■ **Your goal**:
Which of the lines below hold the word "modCore"? Pull each of them out.

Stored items

*** Block opens ***

/-- A read by cell `c` takes a byte from a granule with an uncorrectable error (R95). -/
def State.readsUe (s : State) (c bun pa n : Nat) : Bool :=
  s.ueIn pa n && (List.range n).any (fun i => s.ueIn (pa + i) 1 && (s.findByte c true bun (pa + i)).2 == none)

/-- A value lands in the result in flight that waits for it. -/
def Flight.take (f : Flight) (kind : ReadKind) (x : Nat) : Flight :=
  match kind with
  | .load n sext => Flight.partDone { f with sval := loadExtend n sext x }
  | .amo _ n _ => Flight.partDone { f with sval := loadExtend n false x }
  | .cas n _ _ => Flight.partDone { f with sval := loadExtend n false x }
  | .lane l n sext =>
    let v : Lane := BitVec.ofNat 32 (if sext then wrapInt 32 (signedOf (8 * n) x) else x)
    let set (p : LaneRes × Nat) : LaneRes := if p.2 == l then { p.1 with val := v } else p.1
    Flight.partDone { f with lanes := f.lanes.zipIdx.map set }

/-- The read at the head of its hold performs (R151, R157, R165): a load takes each byte where R151 finds it; an atomic reads
home and writes home as one step. The value lands in the flight that waits. -/
def State.performRead (s : State) (r : PendRead) : State :=
  let s0 := ({ s with reads := s.reads.filter (fun q => q.seq != r.seq || q.cid != r.cid || q.kind != r.kind) } : State).scrub r.addr r.kind.size
  let ue := if r.kind.atomic then s0.ueIn r.addr r.kind.size else s0.readsUe r.cid r.bun r.addr r.kind.size
  if ue then
    s0.modCore r.cid (fun k => k.modFlight r.flight
      (fun f => (f.fail r.cid (s0.core r.cid).cyc (trapAt 5 0x00 ((r.addr - 0x40000000000) % 2 ^ 32))).partDone))
  else match r.kind with
  | .amo op n operand =>
    let old := s0.homeNat r.addr n
    (s0.setHomeNat r.addr n (amoResult op n old operand.toNat)).modCore r.cid
      (fun k => k.modFlight r.flight (fun f => f.take r.kind old))
  | .cas n expected new =>
    let old := s0.homeNat r.addr n
    let won := old == expected.toNat % 2 ^ (8 * n)
    let s1 := if won then s0.setHomeNat r.addr n new.toNat else s0
    let s1 := { s1 with fences := s1.fences ++ orderFence r.cid r.seq r.bun (if won then r.ord else r.ordf) r.scp false }
    s1.modCore r.cid (fun k => k.modFlight r.flight (fun f => f.take r.kind old))
  | .load n _ =>
    let v := s0.findNat r.cid r.bun r.addr n
    ({ s0 with from_ := s0.from_ ++ v.2.map (fun w => (⟨r.cid, r.seq, w⟩ : ReadFrom)) }).modCore r.cid
      (fun k => k.modFlight r.flight (fun f => f.take r.kind v.1))
  | .lane _ n _ =>
    let v := s0.findNat r.cid r.bun r.addr n
    ({ s0 with from_ := s0.from_ ++ v.2.map (fun w => (⟨r.cid, r.seq, w⟩ : ReadFrom)) }).modCore r.cid
      (fun k => k.modFlight r.flight (fun f => f.take r.kind v.1))

/-- A read may perform now: no hold is on it, and an atomic's earlier overlapping writes are home; an earlier read or atomic
of its cell to the same bytes comes first (R153). -/
def State.mayPerform (s : State) (r : PendRead) : Bool :=
  !s.readHeld r && (!r.kind.atomic || s.atomicReady r) && !s.waitsMove r.cid r.addr false && !s.linkHeld r.cid r.addr
    && !s.reads.any (fun q => q.cid == r.cid && decide (q.seq < r.seq)
          && overlaps (canonical q.addr) q.kind.size (canonical r.addr) r.kind.size)

/-- An earlier atomic of the cell to the bytes of a read has not performed: the read waits for it (R153). -/
def State.atomicAhead (s : State) (c pa n : Nat) : Bool :=
  s.reads.any (fun r => r.cid == c && r.kind.atomic && overlaps (canonical r.addr) r.kind.size pa n)

/-- A write of the executing instruction joins the ordering machine. -/
def State.store (s : State) (c own : Nat) (bytes : List (Nat × Byte)) (ord scp flight : Nat) : State :=
  let w : PendWrite := ⟨s.seq, s.ctx.bun, c, own, .queue, bytes, orderHold ord scp, s.ctx.slot, flight, none, none, none, 256 * s.seq, 0⟩
  { s with writes := s.writes ++ [w], fences := s.fences ++ orderFence c s.seq s.ctx.bun ord scp true }

end Sys2Proof.Machine
end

*** Block closes ***

■ **Result of the exercise**:
    s0.modCore r.cid (fun k => k.modFlight r.flight
    (s0.setHomeNat r.addr n (amoResult op n old operand.toNat)).modCore r.cid
    s1.modCore r.cid (fun k => k.modFlight r.flight (fun f => f.take r.kind old))
    ({ s0 with from_ := s0.from_ ++ v.2.map (fun w => (⟨r.cid, r.seq, w⟩ : ReadFrom)) }).modCore r.cid
    ({ s0 with from_ := s0.from_ ++ v.2.map (fun w => (⟨r.cid, r.seq, w⟩ : ReadFrom)) }).modCore r.cid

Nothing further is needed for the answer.